The primers designed for this whole-genome sequencing were described in addition to the methods used in the laboratory to carry out reverse transcription, PCR amplification, and library preparation for the sequencing platform in use for the generation of a complete SARS-CoV-2 genome sequence.
Developing the New Process
The researchers began with all the complete sequences in the GISAID database as of June 22, 2020, coming to well over 21,500. After cleaning up the sequences by removing troublesome spaces and characters, they looked over them to remove all genomes that had gaps of 6 or more Ns. This yielded a final number of ~17,000 clean genomes.
These were cut up into strings of 33 nucleotides at a 1 nucleotide step. This generated ~600,000 unique 33mers. They then identified the 33mers that were highly conserved by counting the frequency at which they appeared, thus obviating the commonly used sequence alignment as part of the primer design process. This can become a worry if the genome sets are either large or very different.
The advantage of avoiding alignment was that all the useful genome sequences could be included, rather than just one set of sequences that allows proper alignment. The final step was to trim the sequences of 33mers, resembling primers, until they reached the defined melting temperature, meanwhile removing all primers above 26 nucleotides.
After then defining the forward and reverse bins containing the primer target regions, they selected 20 amplicons for SARS-CoV-2, which overlapped by 300 nt. These were evenly spread over the genome. Beginning with the most conserved primer sequences, they examined the mapping in the 185 nucleotides of each amplicon at the 5' or 3' ends. They also used the two primers in each bin that had the top frequency in each bin. This allowed unexpected structure-driven or target-driven alterations to be overridden to some extent.

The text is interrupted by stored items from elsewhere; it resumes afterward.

-- ==== Sys2Proof/Laws/PerInstr.lean ====
section
/-!
SUPPORT. What holds of every instruction as syntax, one lemma for each constructor of Instr.
-/

namespace Sys2Proof.Laws

/-- The words of an instruction are as many as the form of its first word says (R34), so that a fetch of the form reads them all. UDF, and a word that is no instruction, is
one word whatever its form bits hold (R56), and an event has no words. -/
def Encoded.Statement (i : Instr) : Prop :=
  (∃ w, i = .udf w ∨ i = .nonInstruction w) ∨ encode i = [] ∨ (encode i).length = wordsOfLen (lenOf ((encode i).headD 0))

/-! ### The form bits of a first word -/

theorem lenOf_toWord (o : W0) (op len : Nat) (h : len < 4) : lenOf (o.toWord op len) = len := by
  simp only [lenOf, W0.toWord]
  rw [BitVec.extractLsb'_append_eq_of_add_le (by omega)]
  simp [Nat.mod_eq_of_lt h]

theorem b32_words (op : Nat) (o : W0) : (encB32 op o).length = wordsOfLen (lenOf ((encB32 op o).headD 0)) := by
  simp [encB32, lenOf_toWord, wordsOfLen]

theorem bl_words (op : Nat) (o : BL) : (encBL op o).length = wordsOfLen (lenOf ((encBL op o).headD 0)) := by
  simp [encBL, lenOf_toWord, wordsOfLen]

theorem x96_words (op : Nat) (o : X96) : (encX96 op o).length = wordsOfLen (lenOf ((encX96 op o).headD 0)) := by
  simp [encX96, lenOf_toWord, wordsOfLen]

theorem xl_words (op : Nat) (o : XL) : (encXL op o).length = wordsOfLen (lenOf ((encXL op o).headD 0)) := by
  simp [encXL, lenOf_toWord, wordsOfLen]

theorem j_words (op : Nat) (o : J) : (encJ op o).length = wordsOfLen (lenOf ((encJ op o).headD 0)) := by
  have h : lenOf (o.off ++ BitVec.ofNat 7 op ++ 0#2) = 0 := by
    simp only [lenOf]
    rw [BitVec.extractLsb'_append_eq_of_add_le (by omega)]
    simp
  simp [encJ, h, wordsOfLen]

They finally came up with amplicon lengths calculated at 1495-2093 nucleotides.
They adapted the methods used for reverse transcription, PCR amplification, and library preparation to the alternative primer set.
Testing the Primers on Viral RNA
When these primers were tested on SARS-CoV-2 sequencing using material from COVID-19-positive samples on the same platform as before (MinION), they were able to map the read data, following trimming of the primers and adapters, and quality control, to the Wuhan1 reference genome NC_045512 with complete sequence coverage across the entire genome.
They showed all 20 amplicons in the coverage sequence, showing small peaks at overlapping sites, but with no missing amplicons, and easily assembled data to form complete genomes with good coverage. Alteration of the primer mixes allowed the concentrations of amplicon 1 and 16 primers to be increased for reverse transcription and PCR, with better yields compared to the other amplicons.
The authors sum up: "The current study documents the genome gap frequencies and their positions in the currently available data." The researchers also present the alternative Entebbe primers and sequencing protocol, the use of which may allow more efficient gap-less sequencing of the SARS-CoV-2 genomes, an important aspect when the cost and labor invested into this task is taken into account. This will hopefully improve the value and coverage of genomic sequencing data in the future.
bioRxiv publishes preliminary scientific reports that are not peer-reviewed and, therefore, should not be regarded as conclusive, guide clinical practice/health-related behavior, or treated as established information.